Please reproduce the entries that follow, keeping each word intact.

┄┄┄┄┄┄┄┄┄┄

/-- A barrier arrival (05 R102, R383). -/
structure BArr where
  ctx : Nat
  level : Nat
  n : Nat
  target : Nat
  value : Word
  rank : Nat
  lcore : Nat
  hidx : Nat
  tag : Nat
  deriving DecidableEq, Repr

/-- What a message's acceptance acknowledgement tells its sender (06 R110, 18 R314, R315). -/
inductive Track where
  | none
  /-- A fault record of this chip (21 R346): nothing is told. -/
  | record
  | send
  /-- A REPLY on this chip: its acknowledgement tells the sender's log its stamp, and nothing else (22 R368). -/
  | reply
  /-- Member of a SENDM through a reservation of the sending core. -/
  | member (res : Nat)
  /-- A gather element's value message. -/
  | elem (p cmd : Nat)
  /-- An initial message of a launch (16 R276). -/
  | initial (ctx : Nat)
  /-- A peer's message, acknowledged on its port. -/
  | peer (chip eidx port : Nat)
  deriving DecidableEq, Repr

/-- What a flight carries. -/
inductive Body where
  | req (r : MemReq)
  | rep (r : MemReq) (mst : Nat) (data : List Byte)
  /-- A slice's page-fault reply (17 R299). -/
  | pf (reqId : Nat)
  | msg (m : Msg) (t : Track)
  /-- An acceptance acknowledgement: RSTAT, arrival stamp, what it answers, and for a member its MIDX and MCNT. -/
  | ack (t : Track) (rstat : Nat) (stamp : Nat) (midx : Nat) (opId : Nat) (chip core : Nat)
  /-- A ring owner's reply: gD, the new CUR, and the fault when the operation failed its checks at the owner. -/
  | ringRep (r : RingReq) (gd : Word) (cur : Option Nat) (bad : Option (Nat × Nat × Nat))
  /-- A ring owner's dispatch of a parked consumer (06 R121): its record, gD and CUR. -/
  | ringWake (lcore rec : Nat) (gd : Word) (cur : Nat)
  | wput (key : BitVec 32) (ident : Nat) (note : Option Nat) (chip lcore : Nat)
  | barrier (a : BArr)
  /-- A unit on its way through this chip to another of the pod (18 R311): that chip's coordinate. -/
  | transit (x y z : Nat) (u : PeerUnit)
  | hubReq (j : JReq)
  | hubRep (a : HubAns)
  /-- A CNTRD on its way back: counter number and sticky bit wanted (04 R86). -/
  | cntrd (n : Nat) (sticky : Bool)
  deriving DecidableEq, Repr

/-- The unit that a flight is bound for, at its destination router (11 R226, R227). -/
inductive Goal where
  | core (p : Nat)
  | slice (die sl : Nat)
  | owner
  | hub (die : Nat)
  | egress (port : Nat)
  | barrier
  deriving DecidableEq, Repr

/-- Where a flight is. -/
inductive Stage where
  /-- In its core's order queue (05 R90, 11 R231). -/
  | held
  /-- At a router; `escape` once it has taken VN0's escape lane. -/
  | router (x y : Nat) (escape : Bool)
  /-- In an output buffer of a router: in X or in Y, the positive way, adaptive or escape (11 R230). -/
  | lane (x y : Nat) (inX up escape : Bool)
  /-- On a die-to-die link, bound for a router (11 R229). -/
  | link (l : Nat) (x y : Nat) (escape : Bool)
  /-- At its slice: waiting for a walk, joined to one, held on an absent page's word, or returned (17 R297, R298). -/
  | sliceWait
  | sliceWalk (word : Nat) (level : Nat) (table : Nat)
  | sliceJoin (walker : Nat)
  | sliceHeld (word : Nat) (written : Bool)
  | sliceBack
  /-- Off the chip, with its remote-table entry (18 R316). -/
  | remote (port eidx : Nat)
  /-- Deferred in a silo of a context that is being or has been saved (16 R288), in a record of its flush reserve. -/
  | deferred (lc : Nat) (stamp : Nat) (rec : Nat)
  deriving DecidableEq, Repr

/-- A request, a reply or a message under way. -/
structure Flight where
  id : Nat
  /-- The operation of the issuing core that it belongs to. -/
  opId : Nat
  who : Who
  /-- VN1. -/
  reply : Bool
  /-- Virtual-channel class, which changes where a wrap edge is crossed (11 R230, R232). -/
  vc : Bool
  body : Body
  goal : Goal
  dx : Nat
  dy : Nat
  /-- Router at which it entered the fabric. -/
  sx : Nat
  sy : Nat
  stage : Stage
  /-- Number of its arrival at the present router: messages cross a lane in that order (11 R228). -/
  arr : Nat
  /-- Cycle of that arrival, and the input port, ten times its place in Table 11-2 (11 R226). -/
  cyc : Nat
  inp : Nat
  /-- Operations that it waits for in the order queue, to complete or to be performed. -/
  after : List Nat
  afterPerf : List Nat
  /-- A releasing access or send: discarded when an error reply reaches its instance (18 R318). -/
  releasing : Bool
  /-- Of a peer's unit, the coordinate of the chip that it came from; of an answer to it, the one that it returns to. -/
  home : Option (Nat × Nat × Nat)
  deriving DecidableEq, Repr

┄┄┄┄┄┄┄┄┄┄

### SOLUTION FOR THIS PROBLEM
/-- A barrier arrival (05 R102, R383). -/
structure BArr where
  ctx : Nat
  level : Nat
  n : Nat
  target : Nat
  value : Word
  rank : Nat
  lcore : Nat
  hidx : Nat
  tag : Nat
  deriving DecidableEq, Repr

/-- What a message's acceptance acknowledgement tells its sender (06 R110, 18 R314, R315). -/
inductive Track where
  | none
  /-- A fault record of this chip (21 R346): nothing is told. -/
  | record
  | send
  /-- A REPLY on this chip: its acknowledgement tells the sender's log its stamp, and nothing else (22 R368). -/
  | reply
  /-- Member of a SENDM through a reservation of the sending core. -/
  | member (res : Nat)
  /-- A gather element's value message. -/
  | elem (p cmd : Nat)
  /-- An initial message of a launch (16 R276). -/
  | initial (ctx : Nat)
  /-- A peer's message, acknowledged on its port. -/
  | peer (chip eidx port : Nat)
  deriving DecidableEq, Repr

/-- What a flight carries. -/
inductive Body where
  | req (r : MemReq)
  | rep (r : MemReq) (mst : Nat) (data : List Byte)
  /-- A slice's page-fault reply (17 R299). -/
  | pf (reqId : Nat)
  | msg (m : Msg) (t : Track)
  /-- An acceptance acknowledgement: RSTAT, arrival stamp, what it answers, and for a member its MIDX and MCNT. -/
  | ack (t : Track) (rstat : Nat) (stamp : Nat) (midx : Nat) (opId : Nat) (chip core : Nat)
  /-- A ring owner's reply: gD, the new CUR, and the fault when the operation failed its checks at the owner. -/
  | ringRep (r : RingReq) (gd : Word) (cur : Option Nat) (bad : Option (Nat × Nat × Nat))
  /-- A ring owner's dispatch of a parked consumer (06 R121): its record, gD and CUR. -/
  | ringWake (lcore rec : Nat) (gd : Word) (cur : Nat)
  | wput (key : BitVec 32) (ident : Nat) (note : Option Nat) (chip lcore : Nat)
  | barrier (a : BArr)
  /-- A unit on its way through this chip to another of the pod (18 R311): that chip's coordinate. -/
  | transit (x y z : Nat) (u : PeerUnit)
  | hubReq (j : JReq)
  | hubRep (a : HubAns)
  /-- A CNTRD on its way back: counter number and sticky bit wanted (04 R86). -/
  | cntrd (n : Nat) (sticky : Bool)
  deriving DecidableEq, Repr

/-- The unit that a flight is bound for, at its destination router (11 R226, R227). -/
inductive Goal where
  | core (p : Nat)
  | slice (die sl : Nat)
  | owner
  | hub (die : Nat)
  | egress (port : Nat)
  | barrier
  deriving DecidableEq, Repr

/-- Where a flight is. -/
inductive Stage where
  /-- In its core's order queue (05 R90, 11 R231). -/
  | held
  /-- At a router; `escape` once it has taken VN0's escape lane. -/
  | router (x y : Nat) (escape : Bool)
  /-- In an output buffer of a router: in X or in Y, the positive way, adaptive or escape (11 R230). -/
  | lane (x y : Nat) (inX up escape : Bool)
  /-- On a die-to-die link, bound for a router (11 R229). -/
  | link (l : Nat) (x y : Nat) (escape : Bool)
  /-- At its slice: waiting for a walk, joined to one, held on an absent page's word, or returned (17 R297, R298). -/
  | sliceWait
  | sliceWalk (word : Nat) (level : Nat) (table : Nat)
  | sliceJoin (walker : Nat)
  | sliceHeld (word : Nat) (written : Bool)
  | sliceBack
  /-- Off the chip, with its remote-table entry (18 R316). -/
  | remote (port eidx : Nat)
  /-- Deferred in a silo of a context that is being or has been saved (16 R288), in a record of its flush reserve. -/
  | deferred (lc : Nat) (stamp : Nat) (rec : Nat)
  deriving DecidableEq, Repr

/-- A request, a reply or a message under way. -/
structure Flight where
  id : Nat
  /-- The operation of the issuing core that it belongs to. -/
  opId : Nat
  who : Who
  /-- VN1. -/
  reply : Bool
  /-- Virtual-channel class, which changes where a wrap edge is crossed (11 R230, R232). -/
  vc : Bool
  body : Body
  goal : Goal
  dx : Nat
  dy : Nat
  /-- Router at which it entered the fabric. -/
  sx : Nat
  sy : Nat
  stage : Stage
  /-- Number of its arrival at the present router: messages cross a lane in that order (11 R228). -/
  arr : Nat
  /-- Cycle of that arrival, and the input port, ten times its place in Table 11-2 (11 R226). -/
  cyc : Nat
  inp : Nat
  /-- Operations that it waits for in the order queue, to complete or to be performed. -/
  after : List Nat
  afterPerf : List Nat
  /-- A releasing access or send: discarded when an error reply reaches its instance (18 R318). -/
  releasing : Bool
  /-- Of a peer's unit, the coordinate of the chip that it came from; of an answer to it, the one that it returns to. -/
  home : Option (Nat × Nat × Nat)
  deriving DecidableEq, Repr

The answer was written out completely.